Pour les sériephiles français de plus de 30 ans, l’adolescence a un petit accent anglais. Ils ont grandi en direct d’Amérique devant Buffy, Dawson ou Gossip Girl, les pieds dans le sable australien grâce à Hartley, cœurs à vif ou, pour les plus Européens d’entre-eux, dans les soirées Skins de Bristol. Le genre, pris à bras le corps depuis plus de vingt ans par la télévision états-unienne, où l’on trouve des canaux entièrement consacrés aux ados comme The CW ou Freeform, est aussi devenu un point fort du petit écran britannique depuis le succès mondial des séries de la chaîne E4 (Skins, mais aussi Misfits et The Inbetweeners). Aujourd’hui, on trouve sur Netflix des teen dramas (1) espagnols (Elite), danois (The Rain) ou japonais (Alice in Wonderland). Face à cette concurrence étrangère, la France a longtemps peiné, abandonnant les ados aux plateformes et aux réseaux sociaux. Mais les choses sont en train de changer. Résumons la situation, en cinq épisodes.

Episode 1

Dès la RTF et l’ORTF, l'ancêtre de la télé hexagonale dans les années 1950 à 1970, les programmateurs des chaînes pensent aux ados. Le genre du teen drama dans sa forme moderne n’existe alors pas vraiment – il se dessinera au Canada avec Les Années Collège en 1987, puis aux Etats-Unis avec Beverly Hills en 1990 – mais les histoires pour toute la famille incluent souvent des jeunes, et certains feuilletons, comme on disait alors, s’adressent particulièrement à eux. L’âge heureux (1966) sur des danseurs enfants de l’Opéra de Paris, les fameux « petits rats », Le jeune Fabre (1973), sur un ado de 17 ans qui s’émancipe, ou encore Sébastien et la Mary-Morgane (1970), suite des aventures de Belle et Sébastien, l’adolescence n’est pas une inconnue de la lucarne française. Mais les premières vraies séries du genre arriveront chez nous en même temps qu’outre-Atlantique, au début des années années 1980.
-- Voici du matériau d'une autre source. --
-- ==== Sys2Proof/Machine/State.lean ====
section
/-! DEFINITION. The state of the block (10_state.md), the reasons a step can stop, and the state after reset (R34). -/

namespace Sys2Proof.Machine

/-- The two lines, selected by role (R61). -/
inductive Line where
  | clock
  | data
deriving DecidableEq, Repr

/-- The two drive states of a line: released, driven low. The host never drives a line high (R22). -/
inductive Drv where
  | rel
  | low
deriving DecidableEq, Repr

/-- `err[1:0]` (R27): code 3 does not exist (U13). -/
inductive ErrCode where
  | none
  | timeout
  | illegalOp
deriving DecidableEq, Repr

/-- A byte on the wire (R106): sent by the host (one TRANSMIT_BYTE) or received by it (one RECEIVE_BYTE). -/
inductive WireEvent where
  | h2d (v : Byte)
  | d2h (v : Byte)
deriving DecidableEq, Repr

/-- The two movements of a report (R97). -/
inductive Axis where
  | x
  | y
deriving DecidableEq, Repr

/-- Positions of TRANSMIT_BYTE: the states 1 to 8 of R160, named after the steps TX.1 to TX.8. -/
inductive TxPos where
  | settle     -- TX.1, code 1
  | inhibit    -- TX.2, code 2
  | start      -- TX.3, code 3
  | grant      -- TX.4, code 4
  | slotLow    -- TX.5 to TX.7, first wait of a ClockCycle, code 5
  | slotHigh   -- TX.5 to TX.7, second wait of a ClockCycle, code 6
  | post       -- TX.8, code 7
  | ack        -- TX.8, code 8
deriving DecidableEq, Repr

/-- Positions of RECEIVE_BYTE: the states 10 to 13 of R160, and the place where a READ_BIT returns (RX.4, RX.5). -/
inductive RxPos where
  | settle     -- RX.1, code 10
  | soft       -- RX.2, code 11
  | skew       -- RX.3, code 12
  | eat        -- RX.3, code 13
  | bit        -- RX.4, RX.5: a READ_BIT is running
deriving DecidableEq, Repr

/-- Positions of READ_BIT: RB.1 to RB.3, the states 14 to 16 of R160. -/
inductive RbPos where
  | waitLow    -- RB.1, code 14
  | sample     -- RB.2, code 15
  | waitHigh   -- RB.3, code 16
deriving DecidableEq, Repr

/-- Positions of INITIALIZE (R180): a `Wait`, or the place where a call returns. -/
inductive InitPos where
  | powerup        -- INIT.1, the wait
  | afterReset     -- INIT.2, TRANSMIT_BYTE(0xFF) is running
  | afterAck       -- INIT.2, RECEIVE_BYTE of the ack is running
  | afterBat       -- INIT.3, RECEIVE_BYTE of the BAT byte is running
  | afterId        -- INIT.3, RECEIVE_BYTE of the device ID is running
  | postBat        -- INIT.4, the wait
  | afterSetUp     -- INIT.6, the called operation is running
  | final          -- INIT.7, the wait
deriving DecidableEq, Repr

/-- Positions of SET_REMOTE_MODE and SET_STREAM_MODE (R193, R194). -/
inductive ModePos where
  | afterHelper    -- CMD_TOGGLED is running
  | settle         -- the wait of R192
deriving DecidableEq, Repr

/-- Positions of CMD_TOGGLED (R191). -/
inductive ToggledPos where
  | afterSuspend   -- H.2, DISABLE_DATA_REPORTING is running
  | afterCommand   -- H.3, TRANSMIT_BYTE is running
  | afterAck       -- H.3, RECEIVE_BYTE is running
  | afterResume    -- H.4, ENABLE_DATA_REPORTING is running
deriving DecidableEq, Repr

/-- Positions of SET_RESOLUTION and SET_SAMPLE_RATE (R197, R198). -/
inductive ArgPos where
  | afterFirstToggle   -- S.2
  | afterCommand       -- S.3, TRANSMIT_BYTE is running
  | afterCommandAck    -- S.3, RECEIVE_BYTE is running
  | afterArgument      -- S.4, TRANSMIT_BYTE is running
  | afterArgumentAck   -- S.4, RECEIVE_BYTE is running
  | afterLastToggle    -- S.5
deriving DecidableEq, Repr

/-- Positions of `CMD(c)`: what ENABLE_ and DISABLE_DATA_REPORTING consist of as well (R190, R199, R200). -/
inductive CmdPos where
  | afterByte      -- TRANSMIT_BYTE is running
  | afterAck       -- RECEIVE_BYTE is running
deriving DecidableEq, Repr

/-- Positions of REPORT (R220). -/
inductive ReportPos where
  | afterPoll      -- RP.1, TRANSMIT_BYTE(0xEB) is running
  | afterPollAck   -- RP.1, RECEIVE_BYTE of the ack is running
  | afterStatus    -- RP.2
  | afterX         -- RP.3, DECODE_X is running
  | afterY         -- RP.4, DECODE_Y is running
deriving DecidableEq, Repr

/-- One frame of the sequencer's stack (R28): an operation and its position. `cmd`, `cmdThenArg` and `batResponse`
stand on the stack only when a pseudo-operation, a wire command or a response runs on its own (log entries 5, 7, 8). -/
inductive Frame where
  | initLink (p : InitPos)
  | setRemoteMode (p : ModePos)
  | setStreamMode (p : ModePos)
  | setScaling21
  | setScaling11
  | setResolution (p : ArgPos)
  | setSampleRate (p : ArgPos)
  | enableReporting (p : CmdPos)
  | disableReporting (p : CmdPos)
  | report (p : ReportPos)
  | toggled (c : Byte) (p : ToggledPos)
  | decode (a : Axis)
  | transmit (p : TxPos)
  | receive (p : RxPos)
  | readBit (p : RbPos)
  | cmd (p : CmdPos)
  | cmdThenArg (a : Byte) (p : CmdPos)
  | batResponse
deriving DecidableEq, Repr

/-- Why the machine stops. -/
inductive Fault where
  /-- `bitidx` holds 10 to 15 where a frame slot ends, a code the spec never generates (U13). Raised by the slot steps of
  TRANSMIT_BYTE and RECEIVE_BYTE. Safe: no state that the invariant admits raises it. -/
  | unusedBitidx
deriving DecidableEq, Repr

/-- Why an operation is given no meaning. -/
inductive Refusal where
  /-- An instruction whose meaning is not written. Raised by `exec` only. Safe. -/
  | notModelled (mnemonic : String)
  /-- The word at a port is no operation (R103, R108, U10, U13). Raised by `step` for a select word the decoder rejects.
  Safe: nothing of the machine raises such a word. -/
  | noSuchWord (r : Reject)
  /-- A host-to-device frame with the wrong parity slot, which TRANSMIT_BYTE never produces (R92). Raised by
  `execFrameH2D`. Safe: the decoder never answers such a term. -/
  | notAHostFrame
  /-- A byte that is no command of the table, and no argument of one that waits for it: no operation sends it (R94, R108, U10).
  Raised by `execCmd` and `execCmdToggled`. Safe: no caller operation passes such a byte. -/
  | unsentCommand (c : Byte)
deriving DecidableEq, Repr

/-- The state. INVENTORY.md lists every field with its rule and its reset value. -/
@[ext]
structure State where
  clockDrv         : Drv                  -- R22
  dataDrv          : Drv                  -- R22
  mode             : Mode                 -- R23
  initialized      : Bool                 -- R24
  reportingEnabled : Bool                 -- R25
  sh               : Byte                 -- R26
  par              : Bool                 -- R26
  bitidx           : BitVec 4             -- R26
  samp             : Bool                 -- R26
  arg              : Byte                 -- R27
  bat              : Byte                 -- R27
  status           : Byte                 -- R27
  mag              : Byte                 -- R27
  dx               : Movement             -- R27
  dy               : Movement             -- R27
  ok               : Bool                 -- R27
  err              : ErrCode              -- R27
  stack            : List Frame           -- R28, innermost frame first
  opCode           : Option (BitVec 4)    -- R28
  busy             : Bool                 -- R29
  resumeLatch      : Bool                 -- R30
  t0               : Time                 -- R32
  tResult          : Byte                 -- R103, R160
  cfg              : Params               -- R7, R8
  pins             : Sample               -- R21, decision D1
  inputs           : List Sample          -- the model's own, log entry 3
  clk              : Nat                  -- the model's own, log entry 3
  sel              : Option PortWord      -- the model's own, log entry 5
  wire             : List WireEvent       -- the model's own, log entry 11, newest first
  drives           : List (Line × Drv)    -- the model's own, log entry 11, newest first
deriving DecidableEq, Repr

/-- The state after reset (R34) of an instantiation `p` constructed with mode `m`. Registers the spec gives no reset value
are 0: DESIGN CHOICE, log entry 1. -/
def State.afterReset (p : Params) (m : Mode) : State where
  clockDrv         := .rel
  dataDrv          := .rel
  mode             := m
  initialized      := false
  reportingEnabled := false
  sh               := 0#8
  par              := false
  bitidx           := 0#4
  samp             := false
  arg              := 0#8
  bat              := 0#8
  status           := 0#8
  mag              := 0#8
  dx               := 0#16
  dy               := 0#16
  ok               := false
  err              := .none
  stack            := []
  opCode           := none
  busy             := false
  resumeLatch      := false
  t0               := 0#32
  tResult          := 0#8
  cfg              := p
  pins             := Sample.quietAt 0#32
  inputs           := []
  clk              := 0
  sel              := none
  wire             := []
  drives           := []

/-- The machine right after reset: default parameters, constructed with `CFG_MODE` = Remote (DESIGN CHOICE, log
entry 2). -/
def State.reset : State := State.afterReset Params.default .remote

end Sys2Proof.Machine
end

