-- ==== Sys2Proof/Machine/Transport.lean ====
section
/-! DEFINITION. The steps of the transport micro-operations TRANSMIT_BYTE, RECEIVE_BYTE and READ_BIT (40_transport.md). Each
`…Start` is the first step of a call; each `…Step` is one clock edge at a position, with the entry of the position it goes to
(the grouping of R160). -/

namespace Sys2Proof.Machine

/-- TX.1: `sh <- v; par <- 0; Drive(Data, Rel); Drive(Clock, Rel); Wait(T_TX_SETTLE)` (R137). -/
def transmitStart (v : Byte) (s : State) : Ran :=
  enterWait (.transmit .settle) (drive .clock .rel (drive .data .rel (loadByte v s)))

/-- What the host puts on Data for the slot `bitidx` names: a data bit with the parity it adds (TX.5), the parity bit (TX.6),
the released stop bit (TX.7) (R140 to R142). -/
def driveSlot (s : State) : State :=
  if s.bitidx < 8#4 then
    let b := s.sh.getLsbD s.bitidx.toNat
    accumulateParity b (driveBit .data b s)
  else if s.bitidx = 8#4 then driveBit .data (!s.par) s
  else drive .data .rel s

/-- Enter slot `i`: drive Data, then wait for Clock low (R140). -/
def enterSlot (i : BitVec 4) (s : State) : Ran :=
  enterPoll (.transmit .slotLow) (driveSlot (setBitidx i s))

/-- After the rising edge that ends a slot: the next slot, or the acknowledge after slot 9 (R140 to R143). -/
def nextSlot (s : State) : Ran :=
  if s.bitidx < 9#4 then enterSlot (s.bitidx + 1#4) s
  else if s.bitidx = 9#4 then enterWait (.transmit .post) s
  else (s, .unused)

/-- The acknowledge has been seen: `Drive(Clock, Low); return` (R143). -/
def transmitDone (s : State) : Ran :=
  (logWire (.h2d s.sh) (drive .clock .low s), .hold)

/-- One edge of TRANSMIT_BYTE (R136 to R143). -/
def transmitStep (p : TxPos) (s : State) : Ran :=
  match p with
  | .settle =>
    waitThen s.cfg.tTxSettle (.transmit .settle)
      (fun s => enterWait (.transmit .inhibit) (drive .clock .low s)) s
  | .inhibit =>
    waitThen s.cfg.tTxInhibit (.transmit .inhibit)
      (fun s => enterWait (.transmit .start) (drive .data .low s)) s
  | .start =>
    waitThen s.cfg.tTxStart (.transmit .start)
      (fun s => enterPoll (.transmit .grant) (drive .clock .rel s)) s
  | .grant => pollThen (level .clock s) (.transmit .grant) (enterSlot 0#4) s
  | .slotLow => pollThen (level .clock s) (.transmit .slotLow) (enterPoll (.transmit .slotHigh)) s
  | .slotHigh => pollThen (!level .clock s) (.transmit .slotHigh) nextSlot s
  | .post => waitThen s.cfg.tTxPost (.transmit .post) (enterPoll (.transmit .ack)) s
  | .ack => pollThen (level .clock s || level .data s) (.transmit .ack) transmitDone s

/-- READ_BIT's first step: RB.1 (R153). -/
def readBitStart (s : State) : Ran := enterPoll (.readBit .waitLow) s

/-- One edge of READ_BIT: RB.1, RB.2 (in the step after the poll that saw Clock low), RB.3, RB.4 (R153, decision D14). -/
def readBitStep (p : RbPos) (s : State) : Ran :=
  match p with
  | .waitLow => pollThen (level .clock s) (.readBit .waitLow) (goto (.readBit .sample)) s
  | .sample => enterPoll (.readBit .waitHigh) (takeSample s)
  | .waitHigh => pollThen (!level .clock s) (.readBit .waitHigh) (fun s => (s, .ret)) s

/-- `call READ_BIT()` for slot `i` of RX.4 and RX.5 (R149, R150). -/
def readSlot (i : BitVec 4) (s : State) : Ran :=
  callThen readBitStart (.receive .bit) (fun s => (s, .ret)) (setBitidx i s)

/-- RX.6: `Drive(Clock, Low); return sh` (R151). -/
def receiveDone (s : State) : Ran :=
  (logWire (.d2h s.sh) (returnByte (drive .clock .low s)), .hold)

/-- A READ_BIT has returned: its bit is stored, and the next slot is read or the byte is complete (R149 to R151). -/
def slotRead (s : State) : Ran :=
  if s.bitidx < 9#4 then readSlot (s.bitidx + 1#4) (storeSample s)
  else if s.bitidx = 9#4 then receiveDone s
  else (s, .unused)

/-- RX.1: `sh <- 0x00; Drive(Clock, Rel); Drive(Data, Rel); Wait(T_RX_SETTLE)` (R146). -/
def receiveStart (s : State) : Ran :=
  enterWait (.receive .settle) (drive .data .rel (drive .clock .rel (clearByte s)))

/-- One edge of RECEIVE_BYTE (R146 to R151). RX.2 leaves by either exit to the same place and records neither (R147). -/
def receiveStep (p : RxPos) (s : State) : Ran :=
  match p with
  | .settle => waitThen s.cfg.tRxSettle (.receive .settle) (enterWait (.receive .soft)) s
  | .soft =>
    if level .clock s && decide (elapsed s < s.cfg.tRxSoft) then goto (.receive .soft) s
    else enterWait (.receive .skew) s
  | .skew => waitThen s.cfg.tRxSkew (.receive .skew) (enterPoll (.receive .eat)) s
  | .eat => pollThen (!level .clock s) (.receive .eat) (readSlot 0#4) s
  | .bit => slotRead s

/-- `call TRANSMIT_BYTE(v)`; the caller stands at `f` meanwhile. -/
def callTransmit (v : Byte) (f : Frame) (s : State) : Ran :=
  callThen (transmitStart v) f (fun s => (s, .ret)) s

/-- `call RECEIVE_BYTE()`; the caller stands at `f` meanwhile. -/
def callReceive (f : Frame) (s : State) : Ran :=
  callThen receiveStart f (fun s => (s, .ret)) s

end Sys2Proof.Machine
end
Hélène et les garçons, série créée par Jean-François Porry, AB Production.

Episode 2

En décembre 1991, TF1 lance Premiers baisers. L’année suivante, Hélène et les garçons, son « spin-off » (2), fait ses débuts… Les moins de 20 ans ont échappé à cette époque surnommée « l’Ère AB », du nom de la boîte de production à l'origine de ces séries diffusées sur TF1, séduisant un large public jeune. A l’heure où Angela, 15 ans avec Claire Danes révolutionne le genre aux Etats-Unis avec une héroïne mélancolique et un traitement naturaliste des tourments de l’adolescence, Hélène et les garçons joue la carte du soap aux accents de sitcom, autrement dit d’intrigues sentimentales proprettes et de blagues rythmées de rires enregistrés. Certes, il est ici ou là question d’alcoolisme et de drogues, mais la vie d’Hélène, Johanna, Nicolas, Cri-cri et leur bande ressemble à une pub en carton-pâte pour la vie estudiantine, censée faire rêver les collégiens timides. Devenue objet plus kitsch que culte, la série n’en a pas moins continué d’exister depuis près de trente ans, suivant ses héros désormais adultes dans Le Miracle de l'amour, Les Vacances de l'amour et Les Mystères de l'amour.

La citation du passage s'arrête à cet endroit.